# Generator maintenance



## MaidenScotland (Jun 6, 2009)

I have an emergency generator but on going to the office of the people who used to maintain it I find them shut up and gone

Does anyone know of a company who does this please?


----------



## canuck2010 (Jan 13, 2010)

Generators don't need much maintenance, especially if they aren't being used very often. Just have a change of oil and a few spare spark plugs should do it.


----------



## MaidenScotland (Jun 6, 2009)

No this needs an over haul.. we used to run it every month to keep it in shape but it needs an engineer to have a look at it..


----------



## Whitedesert (Oct 9, 2011)

Diesel driven gen sets needs regular maintenance inspections, especially on the batteries, as diesel engines require quite a high charge to start, and the battery is also used to keep the oil hot, so as to ensure no aggresive wear on a start up. Sorry, I am the manager of a medium sized Facilities Management company, so thats where all of this is coming from. Diesel fuel can also not be kept beyound about 13/14 months, that is why one should burn them up during both the off power and on power (off load and on load) maintenance checks, so that you can replace the diesel in the tank with fresh diesel. Good make diesel engines are very reliable, it is normally the electronics/electrics that fails. The battery Ah power level must be checked, especially in summer if the genset is located in an area where the ambient weather is hot (which is mostly the case) Sorry cannot offer a service Maiden, we only serve large corporate customers taking fully integrated facilities management services.


----------



## MaidenScotland (Jun 6, 2009)

I have bought a new battery... we have the lights flickering with it but but nothing more. 

Thanks WD..


Maiden


----------



## CAIRODEMON (Sep 18, 2011)

canuck2010 said:


> Generators don't need much maintenance, especially if they aren't being used very often. Just have a change of oil and a few spare spark plugs should do it.
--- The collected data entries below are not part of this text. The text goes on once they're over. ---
theorem onward_ended (s : State) (n : Nat) (u : State) (h : u.phase = .ended) : s.Onward n u := fun hp => by
  rw [h] at hp; exact absurd hp (by decide)

/-! ### Block headers -/

theorem storedBody_sound {s : State} (h : s.Engine) :
    (storedBody s).Sound fun _ u => u.Inv ∧ s.Onward 0 u := by
  unfold storedBody
  exact (copyStored_sound _ h).bind fun _ t hrun => .ok ⟨blockEnd_inv hrun.1, fun _ => hrun.2⟩

/-- align() drops the rest of a byte (R165). -/
theorem align_runTo {s : State} (h : s.Engine) : s.RunTo (align s) 0 := by
  obtain ⟨hrun, hd, htidy, hcount, hout⟩ := h
  refine ⟨⟨hrun, hd, ⟨Nat.zero_le _, Nat.one_pos⟩, hcount, hout⟩,
    s.cursor.bitcnt, Nat.zero_le _, by rw [bitsLeft_length]; omega, ?_, le_refl _⟩
  show (align s).unread.flatMap byteBits = _
  rw [State.bitsLeft, List.drop_left' (by simp)]
  rfl

theorem storedBlock_sound {s : State} (h : s.Engine) :
    (storedBlock s).Sound fun _ u => u.Inv ∧ s.Onward 0 u := by
  unfold storedBlock
  refine (takeBits_sound 16 (by omega) (align_runTo h).1).bind fun n t ⟨_, hread⟩ => ?_
  have hstored : State.Engine { t with inflate := { t.inflate with storedLen := BitVec.ofNat 16 n } } := hread.2.1
  refine (takeBits_sound 16 (by omega) hstored).bind fun c u ⟨_, hread'⟩ => ?_
  split
  · exact .raise hread'.2.1.raisable
  · have hbody : State.Engine { u with phase := .infStored } := hread'.2.1
    have hpassed : s.Passed u 0 := (((align_runTo h).2.trans hread.2.2).trans hread'.2.2).mono (by omega)
    exact (storedBody_sound hbody).mono fun _ v ⟨hinv, hon⟩ => ⟨hinv, fun hp => (hpassed.trans (hon hp))⟩

/-- Values of 3 bits keep the canonical form of `cl_len`. -/
theorem State.Engine.setClLens {s : State} {l : List Nat} (h : s.Engine) (hlength : l.length = 19)
    (hle : ∀ v ∈ l, v ≤ 7) : State.Engine { s with inflate := { s.inflate with clLen := l } } := by
  obtain ⟨⟨⟨hparams, hmem, hraw, hpal, htrns, hbase, hlens, -, hrest⟩, hrun⟩, hengine⟩ := h
  exact ⟨⟨⟨hparams, hmem, hraw, hpal, htrns, hbase, hlens, ⟨hlength, hle⟩, hrest⟩, hrun⟩, hengine⟩

theorem State.Engine.clLens {s : State} (h : s.Engine) :
    s.inflate.clLen.length = 19 ∧ ∀ v ∈ s.inflate.clLen, v ≤ 7 := by
  obtain ⟨⟨⟨-, -, -, -, -, -, -, hcl, -⟩, -⟩, -⟩ := h
  exact hcl

/-- Code lengths up to 15 keep the canonical form of `len`, whatever their index. -/
theorem State.Engine.setLens {s : State} {l : List Nat} (h : s.Engine) (hlength : l.length = 320)
    (hle : ∀ v ∈ l, v ≤ 15)
    (i : Nat) : State.Engine { s with inflate := { s.inflate with len := l, lenIdx := i } } := by
  obtain ⟨⟨⟨hparams, hmem, hraw, hpal, htrns, hbase, hlens, hcl, -⟩, hrun⟩, hengine⟩ := h
  exact ⟨⟨⟨hparams, hmem, hraw, hpal, htrns, hbase, hlens, hcl, hlength, hle⟩, hrun⟩, hengine⟩

theorem State.Engine.lens {s : State} (h : s.Engine) : s.inflate.len.length = 320 ∧ ∀ v ∈ s.inflate.len, v ≤ 15 := by
  obtain ⟨⟨⟨-, -, -, -, -, -, -, -, hlens⟩, -⟩, -⟩ := h
  exact hlens

/-- R209: 3-bit values stay within the bound of cl_len, and the positions of CLORDER within its length. -/
theorem readClLens_sound (order : List Nat) {s : State} (h : s.Engine) :
    (readClLens order s).Sound fun _ u => s.RunTo u 0 ∧
      ∃ c l, u = { s with cursor := c, inflate := { s.inflate with clLen := l } } := by
  induction order generalizing s with
  | nil => exact .ok ⟨⟨h, .refl s⟩, _, _, rfl⟩
  | cons j js ih =>
    unfold readClLens
    refine (takeBits_sound 3 (by omega) h).bind fun v t ⟨hv, hread⟩ => ?_
    obtain ⟨hlength, hle⟩ := hread.2.1.clLens
    have hset := hread.2.1.setClLens (l := t.inflate.clLen.set j v) (List.length_set.trans hlength) fun w hw =>
      (List.mem_or_eq_of_mem_set hw).elim (hle w) fun he => by omega
    refine (ih hset).mono fun _ u ⟨hrun, c, l, hu⟩ => ⟨(hread.2.trans hrun).mono (by omega), c, l, ?_⟩
    obtain ⟨d, rfl⟩ := hread.1
    exact hu

/-- R209, R210: the code-length loop begins, its CLT built from the 19 lengths of cl_len. -/
theorem readCodeLengthCode_sound {s : State} (h : s.Engine) (hlit : 257 ≤ s.inflate.hlit ∧ s.inflate.hlit ≤ 288)
    (hdist : 1 ≤ s.inflate.hdist ∧ s.inflate.hdist ≤ 30) :
    (readCodeLengthCode s).Sound fun _ u => u.Inv ∧ s.Onward 0 u := by
  unfold readCodeLengthCode
  have hzero := h.setClLens (l := List.replicate 19 0) List.length_replicate fun v hv =>
    List.eq_of_mem_replicate hv ▸ Nat.zero_le 7
  refine (readClLens_sound _ hzero).bind fun _ u ⟨hrun, c, l, hu⟩ => ?_
  rcases build_cases u.inflate.clLen with ⟨e, -, -, he⟩ | ⟨-, hok⟩
  · rw [he]; exact .raise hrun.1.raisable
  · rw [hok]
    obtain ⟨hlength, -⟩ := hrun.1.clLens
    have hclt : ∀ v ∈ (sortedTable u.inflate.clLen).symbol, v < 19 := fun v hv =>
      hlength ▸ sortedTable_symbol_lt _ v hv
    subst hu
    have hentry : State.Engine { { s with cursor := c, inflate := { s.inflate with clLen := l, lenIdx := 0 } } with
        tables := { s.tables with clt := sortedTable l }, phase := .infDynHdr } := hrun.1
    refine .ok ⟨hentry.inv rfl (fun _ => ?_) (fun hp => Phase.noConfusion hp), fun _ => hrun.2⟩
    exact ⟨hlit.1, hlit.2, hdist.1, hdist.2, by show 0 < s.inflate.hlit + s.inflate.hdist; omega, hclt⟩

/-- R207, R208: HLIT and HDIST of a dynamic block lie in their ranges when its code-length loop begins. -/
theorem dynamicBlock_sound {s : State} (h : s.Engine) :
    (dynamicBlock s).Sound fun _ u => u.Inv ∧ s.Onward 0 u := by
  unfold dynamicBlock
  refine (takeBits_sound 5 (by omega) h).bind fun a t ⟨ha, hread⟩ => ?_
  have ht : State.Engine { t with inflate := { t.inflate with hlit := a + 257 } } := hread.2.1
  refine (takeBits_sound 5 (by omega) ht).bind fun b u ⟨hb, hread'⟩ => ?_
  have hu : State.Engine { u with inflate := { u.inflate with hdist := b + 1 } } := hread'.2.1
  refine (takeBits_sound 4 (by omega) hu).bind fun c v ⟨_, hread''⟩ => ?_
  have hv : State.Engine { v with inflate := { v.inflate with hclen := c + 4 } } := hread''.2.1
  have hpassed : s.Passed v 0 := ((hread.2.2.trans hread'.2.2).trans hread''.2.2).mono (by omega)
  have hhlit : v.inflate.hlit = a + 257 := by rw [hread''.inflate_eq]; dsimp only; rw [hread'.inflate_eq]
  have hhdist : v.inflate.hdist = b + 1 := by rw [hread''.inflate_eq]
  dsimp only
  split
  · exact .raise hv.raisable
  · refine (readCodeLengthCode_sound hv ⟨?_, ?_⟩ ⟨?_, ?_⟩).mono fun _ w ⟨hinv, hon⟩ =>
      ⟨hinv, fun hp => hpassed.trans (hon hp)⟩
    all_goals dsimp only; omega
Possibly a 16KVA, but anything bigger will require regular and competent maintenance.


----------



## Whitedesert (Oct 9, 2011)

CAIRODEMON said:


> Possibly a 16KVA, but anything bigger will require regular and competent maintenance.


 I suspect. We look after the bigger stuff in excess of 500KVA...


----------



## MaidenScotland (Jun 6, 2009)

Lol I knew it need a engineer to look at it that is why I asked..


----------